| |
CURRENT PROJECTS WITH RECENT PUBLICATIONS
Image Interpretation
Image interpretation, which is effortless and instantaneous for human
beings, is the grand challenge of computer vision. The dream is to
build a "description machine" which produces a rich semantic
description of the underlying scene, including the names and poses of
the objects that are present, even "recognizing" other things, such as
actions and context. Mathematical frameworks are advanced from time
to time, but none is yet widely accepted, and none clearly points the
way to closing the gap with natural vision. Together with students
and colleagues in the Center for Imaging Science, I am pursuing an
approach to image interpretation based on hierarchical structures. We
develop practical vision algorithms (e.g., for detecting faces) as
well as theoretical results (e.g., on the efficiency of
hierarchical search).
In our view, no advances in computers or statistical learning will
overcome the "small sample dilemma" in vision; some global
organizational framework is necessary. As in "twenty questions", the
enabling assumption is that interpretations may be grouped into
natural subsets with shared features. This suggests a coarse-to-fine
modeling of both the interpretations and the computational process,
uniting representation and processing using a hierarchy of
classifiers. It also provides for progressive annotation and
concentrates processing on ambiguous areas. Recently, we have
introduced the "trace model," a graphical network based on the history
of processing; using the trace as a sufficient statistic,
coarse-to-fine search can be characterized as an exact implementation
of a likelihood ratio test.
- S. Gangaputra and D. Geman, "A design principle for coarse-to-fine classification,"
Proceedings
CVPR 2006, 2, 1877-1884, 2006.
(pdf)
- S. Gangaputra and D. Geman, "The trace model for object detection and tracking," Towards Category-Level
Object Recognition , Lecture Notes in
Computer Science, 4170, 401-420, 2006.
(pdf)
- H. Sahbi and D. Geman, "A hierarchy of support vector machines
for pattern detection," Journal of Machine Learning Research, 7, 2087-2123, 2006.
(pdf)
- Y. Amit, D. Geman and X. Fan, "A coarse-to-fine strategy for
multi-class shape detection," IEEE Trans. PAMI, 28,
1606-1621,
2004.
(pdf)
Molecular Cancer Diagnosis
The mRNA counts in gene mircroarrays provide a global view of cellular
activity by simultaneously recording the expression levels of
thousands of genes. Nonetheless, there are technical and practical
limitations in using these data for analyzing disease. Accurate
statistical inference is difficult due to the small number of
observations, typically tens, relative to the large number of genes,
typically thousands. Moreover, conventional methods from machine
learning lead to decisions which are usually very difficult to
interpret in simple or biologically meaningful terms.

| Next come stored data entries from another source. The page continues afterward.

-- ==== Sys2Proof/Machine/LzwDecoder.lean ====
section
/-! DEFINITION. The LZW decoder operations (44_lzw_decoder.md R205 to R219), and the meaning of the
F-LCODE item it reads (log entries 5 and 6). -/

namespace Sys2Proof.Machine

/-- R206. -/
def ldInit (s : State) : Res Unit :=
  .ok ()
    (s.setLzw
      { s.lzw with
        width := Config.initWidth, maxCode := 1 <<< Config.initWidth, dSize := 0, dDict := [], c2Valid := false,
        c1Held := false })

/-- R207: the four tests in order. -/
def ldReadCode (s : State) : Res (Option Nat) :=
  if s.remaining < 8 then .ok none s
  else if s.env.maxWidth < s.lzw.width then .raised .codeSpaceExhausted s
  else if s.remaining < s.lzw.width then .raised .corruptStream s
  else getBits s.lzw.width s

/-- R39: one table entry, by code. -/
def readDict (c : Nat) (s : State) : Res DictEntry :=
  match s.lzw.dDict.read (c - Config.nLiterals) with
  | none => .stuck (.unwrittenEntry .dDict)
  | some e => .ok e s

/-- R209's loop; a chain has at most D_SIZE links. -/
def firstLoop : Nat → Nat → State → Res Byte
  | 0, _, _ => .stuck .endlessChain
  | n + 1, c, s =>
    if c < Config.nLiterals then .ok (BitVec.ofNat 8 c) s
    else (readDict c s).bind fun e s1 => firstLoop n e.pred s1

/-- R209. -/
def ldFirst (c : Nat) (s : State) : Res Byte := firstLoop (s.lzw.dSize + 1) c s

/-- R210: XSTK is written. -/
def State.setXstk (s : State) (x : List Byte) : State := s.setLzw { s.lzw with xstk := x }

/-- R210: the chain is walked once, pushing the appended bytes on XSTK, the literal last. -/
def pushChain : Nat → Nat → State → Res Unit
  | 0, _, _ => .stuck .endlessChain
  | n + 1, c, s =>
    if c < Config.nLiterals then .ok () (s.setXstk (BitVec.ofNat 8 c :: s.lzw.xstk))
    else (readDict c s).bind fun e s1 => pushChain n e.pred (s1.setXstk (e.byte :: s1.lzw.xstk))

/-- R210: XSTK is popped to OUT. -/
def popStack : List Byte → State → Res Unit
  | [], s => .ok () s
  | b :: bs, s => (outAppend b s).bind fun _ s1 => popStack bs (s1.setXstk bs)

/-- R210. -/
def ldExpand (c : Nat) (s : State) : Res Unit :=
  (pushChain (s.lzw.dSize + 1) c (s.setXstk [])).bind fun _ s1 => popStack s1.lzw.xstk s1

/-- R211: growth at `MAXCODE - 2`, with no ceiling. -/
def ldGrow (n : Nat) (s : State) : Res Unit := .ok () (if n = s.lzw.maxCode - 2 then s.widen else s)

/-- R213: the new entry, at index D_SIZE. -/
def ldAppend (fb : Byte) (s : State) : Res Unit :=
  if s.lzw.dSize = s.env.dictCap then .raised .codeSpaceExhausted s
  else
    .ok ()
      (s.setLzw
        { s.lzw with
          dDict := s.lzw.dDict.write s.lzw.dSize { pred := s.lzw.c1, byte := fb }, dSize := s.lzw.dSize + 1 })

/-- R213 but for its last line: what is done with C1 and C2 before the next code is read. -/
def ldStepBody (s : State) : Res Unit :=
  let next := Config.nLiterals + s.lzw.dSize
  if next < s.lzw.c2 then .raised .corruptStream s
  else
    (ldFirst (if s.lzw.c2 = next then s.lzw.c1 else s.lzw.c2) s).bind fun fb s1 =>
      (ldExpand s1.lzw.c1 s1).bind fun _ s2 =>
        (ldAppend fb s2).bind fun _ s3 => ldGrow next (s3.setLzw { s3.lzw with c1 := s3.lzw.c2 })

/-- A code register holds a code of MAX_WIDTH bits, and no rule says which after a read that gave none: a
free value (log entry 16). -/
def State.unstatedCode (s : State) : Nat := (Config.freeCode s.free).toNat % 2 ^ s.env.maxWidth

/-- R217: C1 after a read that gave no code. -/
def State.loseC1 (s : State) : State :=
  { s with lzw := { s.lzw with c1 := s.unstatedCode }, free := s.free + 1 }

/-- R213, R217: C2 and C2_VALID after a read that gave no code. -/
def State.loseC2 (s : State) : State :=
  { s with lzw := { s.lzw with c2 := s.unstatedCode, c2Valid := false }, free := s.free + 1 }

/-- R213, R217: C2 and C2_VALID after a read. -/
def State.setC2 (s : State) (c : Option Nat) : State :=
  match c with
  | none => s.loseC2
  | some c => s.setLzw { s.lzw with c2 := c, c2Valid := true }

/-- R213's last line. -/
def readC2 (s : State) : Res Unit := (ldReadCode s).bind fun c s1 => .ok () (s1.setC2 c)

/-- R213. -/
def ldStep (s : State) : Res Unit := (ldStepBody s).bind fun _ s1 => readC2 s1

/-- R216. -/
def ldFlush (s : State) : Res Unit := ldExpand s.lzw.c1 s

/-- R217's loop. A step that goes on consumes at least 9 bits: `n` starts above REMAINING. -/
def ldSteps : Nat → State → Res Unit
  | 0, s => .ok () s
  | n + 1, s => if s.lzw.c2Valid then (ldStep s).bind fun _ s1 => ldSteps n s1 else .ok () s

/-- R215, R217: the first code of a stream must be a literal. -/
def takeFirstCode (c : Nat) (s : State) : Res Unit :=
  let s1 := s.setLzw { s.lzw with c1 := c, c1Held := true }
  if Config.nLiterals ≤ c then .raised .corruptStream s1 else .ok () s1

/-- R217. -/
def ldDecompress (s : State) : Res Unit :=
  (ldInit (s.setPhase .lDec)).bind fun _ s1 =>
    (ldReadCode s1).bind fun c s2 =>
      match c with
      | none => .ok () s2.loseC1
      | some c =>
        (takeFirstCode c s2).bind fun _ s3 =>
          (readC2 s3).bind fun _ s4 => (ldSteps (s4.remaining + 1) s4).bind fun _ s5 => ldFlush s5

/-- R207 with the item's `w` bits as all the reader has: the code is the item's first WIDTH bits. -/
def itemCode (w c : Nat) (s : State) : Res (Option Nat) :=
  if w < 8 then .ok none s
  else if s.env.maxWidth < s.lzw.width then .raised .codeSpaceExhausted s
  else if w < s.lzw.width then .raised .corruptStream s
  else .ok (some (c >>> (w - s.lzw.width))) s

/-- R217 on one code read: the first code of the stream stands in C1; every later one is C2 and its step
runs up to the next read (log entry 6). -/
def takeCode (c : Option Nat) (s : State) : Res Unit :=
  match c with
  | none => .ok () (if s.lzw.c1Held then s.setC2 none else s.loseC1)
  | some c => if s.lzw.c1Held then ldStepBody (s.setC2 (some c)) else takeFirstCode c s

/-- LD.INIT (R206). -/
def execLdInit (s : State) : Host.Outcome State Fault Refusal := (ldInit s).finish

/-- LD.READCODE (R207). -/
def execLdReadCode (s : State) : Host.Outcome State Fault Refusal := (ldReadCode s).finishWith .code

/-- LD.FIRST (R209). -/
def execLdFirst (c : Nat) (s : State) : Host.Outcome State Fault Refusal := (ldFirst c s).finishWith .byte

/-- LD.EXPAND (R210). -/
def execLdExpand (c : Nat) (s : State) : Host.Outcome State Fault Refusal := (ldExpand c s).finish

/-- LD.GROW (R211). -/
def execLdGrow (n : Nat) (s : State) : Host.Outcome State Fault Refusal := (ldGrow n s).finish

/-- LD.STEP (R213). -/
def execLdStep (s : State) : Host.Outcome State Fault Refusal := (ldStep s).finish

/-- LD.FLUSH (R216). -/
def execLdFlush (s : State) : Host.Outcome State Fault Refusal := (ldFlush s).finish

/-- LD.DECOMPRESS (R217). -/
def execLdDecompress (s : State) : Host.Outcome State Fault Refusal := (ldDecompress s).finish

/-- LCODE (R101, R106): what LD.READCODE and the loop of LD.DECOMPRESS do on reading it. -/
def execLcode (w c : Nat) (s : State) : Host.Outcome State Fault Refusal :=
  ((itemCode w c s).bind fun c s1 => takeCode c s1).finish

end Sys2Proof.Machine
end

Together with researchers at the Institute for Computational Medicine
I am investigating a new approach to molecular classification based
entirely on pairwise mRNA (or protein) comparisons ("relative
expression reversals"). This provides simple classification rules
which involve very few genes and generate specific hypotheses for
follow-up studies. Since rank- based methods are largely invariant to
normalization, the small-sample problem can be addressed by
integrating inter-study microarray data, leading to the discovery of
more reliable markers. In particular, in the case of prostate cancer,
cross-platform validation indicates that simply comparing the relative
expression values of HPN and STAT6 achieves high sensitivity and
specificity.
- L. Xu, A-C Tan, D. Naiman, D. Geman and R. Winslow, "Robust prostate cancer marker genes emerge
from direct integration of inter-study microarray data," Bioinformatics 2005 21: 3905-3911.
(pdf)
- A-C Tan, D. Naiman, L. Xu, R. Winslow and D. Geman, "Simple decision rules for classifying human cancers
from gene expression profiles," Bioinformatics 2005 21: 3896-3904.
(pdf)
- D. Geman, C. d'Avignon, D. Naiman and R. Winslow, "Classifying gene
expression profiles from pairwise mRNA comparisons," Statist. Appl. in
Genetics and Molecular Biology, 3, 2004.
(pdf)
Small Sample Learning
Very high-dimensional data sets are ubiquitous in computational
vision, speech and biology, and raise serious challenges in
statistical learning. The difficulties are especially pronounced when
the objective is to uncover a complex statistical dependency structure
within a large number of variables and yet the number of samples
available for learning is relatively limited. This situation
frequently arises in computational biology, for instance in predicting
phenotypes (e.g., diagnosing cancers) from gene expression data or
reverse engineering regulatory networks; when measured against the
complexity of the systems being studied, the amount of data available
for modeling and inference is minuscule. Similarly, in computational
vision, full-scale scene interpretation is likely to be hopeless
without substantial "hardwiring" to compensate for the small number of
samples relative to the large number of possible descriptions.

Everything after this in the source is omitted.